Calcium Oxychloride Formation Potential in Cementitious Pastes Exposed to Blends of Deicing Salt

Chloride-based deicing salt solutions can react with the calcium hydroxide in the cementitious matrix, leading to the formation of calcium oxychloride. Calcium oxychloride formation has been implicated in the premature deterioration of pavement joints and concrete flatwork across cold regions in North America. This study examines the formation of calcium oxychloride in the presence of blends of different chloride-based deicing salts (sodium and calcium chloride). This evaluation was performed using several plain cementitious pastes and pastes with fly ash, slag, and silica fume used as supplementary cementitious materials. Fly ash and slag were used at 20% replacement levels and the silica fume was used at 3 and 6% replacement levels. Thermogravimetric analysis was used to quantify the amount of calcium hydroxide, and low-temperature differential scanning calorimetry was used to quantify the amount of calcium oxychloride formed. When the salt blends consist of less than 20% of calcium chloride by mass, the amount of calcium oxychloride that forms is low and does not depend on the calcium hydroxide content in the pastes. When the salt blends consist of more than 20% of calcium chloride by mass, the amount of calcium oxychloride that forms depends on the calcium hydroxide content in the paste and increases with calcium hydroxide content. This suggests two strategies to mitigate the amount of calcium oxychloride that is formed: reduction in the amount of calcium hydroxide in the pastes through use of supplementary cementitious materials, and the use of deicing salt blends that include lower amounts of calcium chloride. A model is developed to estimate the amount of calcium oxychloride formed in mixtures, given the calcium hydroxide and calcium chloride contents.
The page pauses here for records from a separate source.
-- ==== Sys2Proof/Machine/Schedule.lean ====
section
/-! DEFINITION. What happens next: an event that stands in the inbox, else the model's own order of the cores' cycles and of
the engines' work, one event per step, and the passing of a cycle where nothing is left to do (log 7). The spec leaves that
order open (R26, R127, R135, R141, R415); the inbox can put any other order in its place. -/

namespace Sys2Proof.Machine

open Sys2Proof

/-! ## What waits to be done -/

/-- Whether a core has a vacant stream that a context can fill (R23). -/
def State.vacant (s : State) (core : Nat) : Bool :=
  let q := s.core core
  (q.prim.isNone && q.sec.isSome) || ((q.prim.isNone || q.sec.isNone) && (s.bestReady core).isSome)

/-- Whether a core has a stream. -/
def State.streaming (s : State) (core : Nat) : Bool := (s.core core).prim.isSome || (s.core core).sec.isSome

/-- Work of the copy engines: the head of every channel that can move, and handles being drained (R122, R135). -/
def State.copyWork (s : State) : List Instr :=
  s.cores.flatMap (fun q => (List.range 4).flatMap (fun ch =>
    match (s.chan q.1 ch).copies with
    | [] => []
    | c :: _ => if c.stop.isSome || s.copyWaits c then [] else [.copyComplete (Fin.ofNat 256 q.1) (Fin.ofNat 4 ch) 4096])) ++
  s.ctxs.flatMap (fun q => (q.2.h.filter (fun h => h.2.st == .draining && !s.handleRead q.1 h.1)).map (fun h =>
    .handleDrainComplete (Fin.ofNat 1024 q.1) (Fin.ofNat 64 h.1)))

/-- A barrier as an event names it. -/
def BarKey.id (k : BarKey) : BarId := ⟨k.scope, k.unit, Fin.ofNat 64 k.bn⟩

/-- Barriers that can complete, and releases that are due (R161, R166). -/
def State.barWork (s : State) : List Instr :=
  s.launches.flatMap (fun q =>
    if !q.2.placed then []
    else
      let n := Fin.ofNat 16 q.1
      (q.2.bars.filter (fun b => s.barDone q.2 b.1)).map (fun b => .barrierCompletion n b.1.id) ++
        q.2.bars.flatMap (fun b => (b.2.rels.filter (q.2.relDue s.cycle b.2)).map (fun r =>
          .damperRelease n b.1.id (Fin.ofNat 8 r.phase))))

/-- Work of the memory side: writes to perform, invalidations, scratchpads to clear (R127, R141, R457). -/
def State.memWork (s : State) : List Instr :=
  (match s.wbuf with
    | [] => []
    | w :: _ => [.writePerformed (Fin.ofNat 1024 w.gcid) (Fin.ofNat 16 w.strm)]) ++
  (s.invals.filter (fun i => !i.done && !s.marked i.no && !(s.releasePins i).pinsHold i)).map (fun i => .invalidationComplete i.no) ++
  (s.clus.filter (fun q => !q.2.uncleared.isEmpty)).map (fun q => .scratchpadClear (Fin.ofNat 32 q.1))

/-- The step that begins a stream's next command. -/
def beginStep (n : Fin 16) (op : Nat) : Instr :=
  match op with
  | 2 => .semwait n
  | 3 => .semsig n
  | 4 => .wsload n
  | 5 => .tgadd n
  | 6 => .tgrun n
  | 7 => .fenceCommand n
  | 8 => .mark n
  | 9 => .preempt n
  | _ => .launch n

/-- The steps that a stream's command in progress can take now. -/
def State.busySteps (s : State) (n : Fin 16) : List Instr :=
  let q := s.stream n.val
  match pkt q.cmd 0 1 with
  | 2 =>
    (match s.engineRead q.part (pkt q.cmd 8 8) 8 with
    | some b => if pkt q.cmd 16 8 ≤ leNat b then [.semwait n] else []
    | none => [.semwait n])
  | 4 => if q.wsPos != 0 then [.wsloadComplete n] else if s.holdsDie q.part (pkt q.cmd 1 1) then [] else [.wsload n]
  | 6 =>
    if s.taskCluster q.part then
      ((List.range 64).filter q.taskReady).map (fun m => .taskComplete n (Fin.ofNat 64 m))
    else if q.st == .wait then [] else [.tgrun n]
  | 7 => if q.fence.isEmpty then [.fenceCommand n] else []
  | 9 => [.preempt n]
  | _ => []

/-- Work of the front end: commands, placement, pre-emption, the ends of launches (R408 to R423). -/
def State.cmdWork (s : State) : List Instr :=
  s.streams.flatMap (fun q =>
    let n := Fin.ofNat 16 q.1
    if q.2.busy then s.busySteps n
    else if s.canBegin q.1 then [beginStep n (((s.packet q.1).map (fun p => pkt p 0 1)).getD 1)]
    else []) ++
  s.launches.flatMap (fun q =>
    let n := Fin.ofNat 16 q.1
    if q.2.placed then
      (if s.launchDone q.2 then [.launchEnd n] else []) ++
        (if s.preempts q.1 q.2 then [.preemption n] else [])
    else if s.candidate q.2.part == some q.1 && (s.admits q.1 []).isSome then [.launchPlacement n] else [])

/-- Work of the system side: traps, the Chimney, frames, event logs, the mailbox (R391 to R393, R432, R476, R491). -/
def State.sysWork (s : State) : List Instr :=
  (s.cores.filter (fun q => q.2.trapQ.any (s.trapReady q.1))).map (fun q => .trapDelivery (Fin.ofNat 256 q.1)) ++
  s.dies.flatMap (fun q =>
    (if s.canTake q.1 then [.chimneyRecordTake (Fin.ofNat 4 q.1)] else []) ++
      (if q.2.arb.any s.logReady then [.eventLogWrite (Fin.ofNat 4 q.1)] else [])) ++
  (s.parts.filter (fun q => s.frameRoom q.1)).map (fun q => .frameWrite (Fin.ofNat 8 q.1)) ++
  (if s.mbbusy then
    match s.mbop.toNat with
    | 1 => [.attest]
    | 2 => [.cert]
    | 3 => [.fwupdate (s.mbarg.setWidth 64)]
    | 4 => [.devlog (s.mbarg.setWidth 64)]
    | _ => []
  else [])

/-- Everything that the engines could do now. -/
def State.work (s : State) : List Instr := s.memWork ++ s.copyWork ++ s.barWork ++ s.cmdWork ++ s.sysWork

/-! ## The model's own order -/

/-- The event that stands for a cycle in which nothing happens. -/
def idle : Instr := .dramRefresh 0 false

/-- The turn after which the engines work, and the number of their events in a cycle after which the cycle ends. -/
def engineTurn : Nat := 1024
def engineEvents : Nat := 256

/-- The part of a cycle in which core `k` fills its streams is turn `k`; those in which its first and its second stream
issue are turns 256 + 2k and 257 + 2k. -/
def State.coreTurns (s : State) (k : Nat) : List (Nat × Instr) :=
  let q := s.core k
  let c := Fin.ofNat 256 k
  (if s.vacant k then [(k, .vacancyFill c)] else []) ++
    (if !s.streaming k && q.phase == 0 then []
    else if 256 ≤ q.promo && !q.swap && q.phase == 0 then [(256 + 2 * k, .promotion c)]
    else if q.phase = 0 then [(256 + 2 * k, .bundleIssue c)]
    else [(257 + 2 * k, .bundleIssue c)])

/-- The tag sweepers in this cycle: a die's visits the twelve granules that are due in a pass of 2^27 cycles, a cluster's one (R465);
FREE tags need no visit. Their turns follow those of the cores. -/
def State.sweepTurns (s : State) : List (Nat × Instr) :=
  s.dtags.filterMap (fun q =>
    match zoneOf (q.1 * 64) with
    | .data d o =>
      if tagSt q.2 != 0 && decide (o / 768 = s.cycle % 2 ^ 27) then
        some (768 + 12 * d + o / 64 % 12, .tagSweep (.die (Fin.ofNat 4 d)) q.1)
      else none
    | _ => none) ++
  s.clus.flatMap (fun c => c.2.tags.filterMap (fun q =>
    if tagSt q.2 != 0 && decide (q.1 % 2 ^ 18 = s.cycle % 2 ^ 18) then
      some (816 + c.1 % 32, .tagSweep (.cluster (Fin.ofNat 32 c.1)) q.1)
    else none))

/-- The earliest of the turns not before `t`. -/
def earliest (t : Nat) (l : List (Nat × Instr)) : Option (Nat × Instr) :=
  l.foldl (fun best p =>
    if p.1 < t then best
    else
      match best with
      | none => some p
      | some b => if p.1 < b.1 then some p else some b) none

/-- The next event in the model's own order with the state in which it happens (log 7). -/
def State.scheduled (s : State) : Instr × State :=
  if !s.ready && !s.recov then (.powerUp, s)
  else
    match (if s.turn < engineTurn then earliest s.turn (s.cores.flatMap (fun q => s.coreTurns q.1) ++ s.sweepTurns) else none) with
    | some (t, i) =>
      (i, { s with turn := match i with
        | .bundleIssue _ => t + 1
        | .tagSweep _ _ => t + 1
        | _ => t })
    | none =>
      let w := s.work
      let n := s.turn - engineTurn
      if n < engineEvents then
        match w with
        | [] => (idle, s.tick)
        | i :: l => ((i :: l).getD ((n + s.cycle) % (l.length + 1)) i, { s with turn := max s.turn engineTurn + 1 })
      else (idle, s.tick)

/-- What happens in a package in recovery, where CXL.io and the mailbox only are up: register accesses, mailbox commands, power, and
what the host does with its own memory (R489). -/
def inRecovery (i : Instr) : Bool :=
  match i with
  | .registerWrite _ _ | .sqtail _ _ | .streamEnable _ _ | .streamDisable _ _ | .kill _ | .xinvGo _ _ | .translationRootWrite _ _ _
  | .partitionConfigWrite _ _ _ | .portEnable _ | .portDisable _ | .attest | .cert | .fwupdate _ | .devlog _ | .powerUp
  | .powerDown | .thermalStop | .hostMemoryAccess (.hostRead _ _) | .hostMemoryAccess (.hostWrite _ _) => true
  | _ => false

/-- Whether an event can happen: an operation of a slot is none, a package without power only powers up, and a stopped one
also loses power and answers the host (R488, R489). -/
def State.canHappen (s : State) (i : Instr) : Bool :=
  i.slotKind.isNone &&
    (match s.power with
    | .on => !s.recov || inRecovery i
    | .off => i == .powerUp
    | .stopped =>
      match i with
      | .powerUp => true
      | .powerDown => true
      | .registerWrite _ _ => true
      | .hostMemoryAccess _ => true
      | _ => false)

/-- THE NEXT EVENT: the oldest of the inbox, which leaves it; else the model's own. -/
def State.nextEvent (s : State) : Instr × State :=
  match s.inbox with
  | i :: l => (if s.canHappen i then i else idle, { s with inbox := l })
  | [] => if s.power == .on then s.scheduled else (idle, s)

end Sys2Proof.Machine
end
Using Low-Temperature Differential Scanning Calorimetry to Quantify Calcium Oxychloride Formation for Cementitious Materials in the Presence of Calcium Chloride

Whereas many concrete pavements have exhibited service lives of 30 to 50 years, a portion of these pavements in regions that are exposed to snow, ice, and salt have shown premature distress at the joints. This distress has been observed to occur between 5 and 20 years and requires extensive repair of an otherwise well-functioning pavement. Although there are several potential mechanisms that can lead to this deterioration, a reaction can occur between calcium chloride coming from deicing salt (CaCl2) and the tricalcium aluminate (C3A) and/or calcium hydroxide (CH) in the cementitious matrix. This paper describes the development of a test method that can be used to evaluate the potential for a cementitious binder to react with the calcium chloride deicing salts to form calcium oxychloride (the reaction between CaCl2 and CH). The test method enables the quantity of calcium oxychloride to be determined for each binder system. The results indicate that the amount of calcium oxychloride can be reduced with the replacement of cement with supplementary cementitious materials (fly ash, slag, silica fume, etc.). It is anticipated that the proposed test method could be used to better understand the role of binder chemistry on the calcium oxide formation and to optimize the binder composition to reduce the calcium chloride formation to an acceptable level and ultimately reduce the risk for deterioration.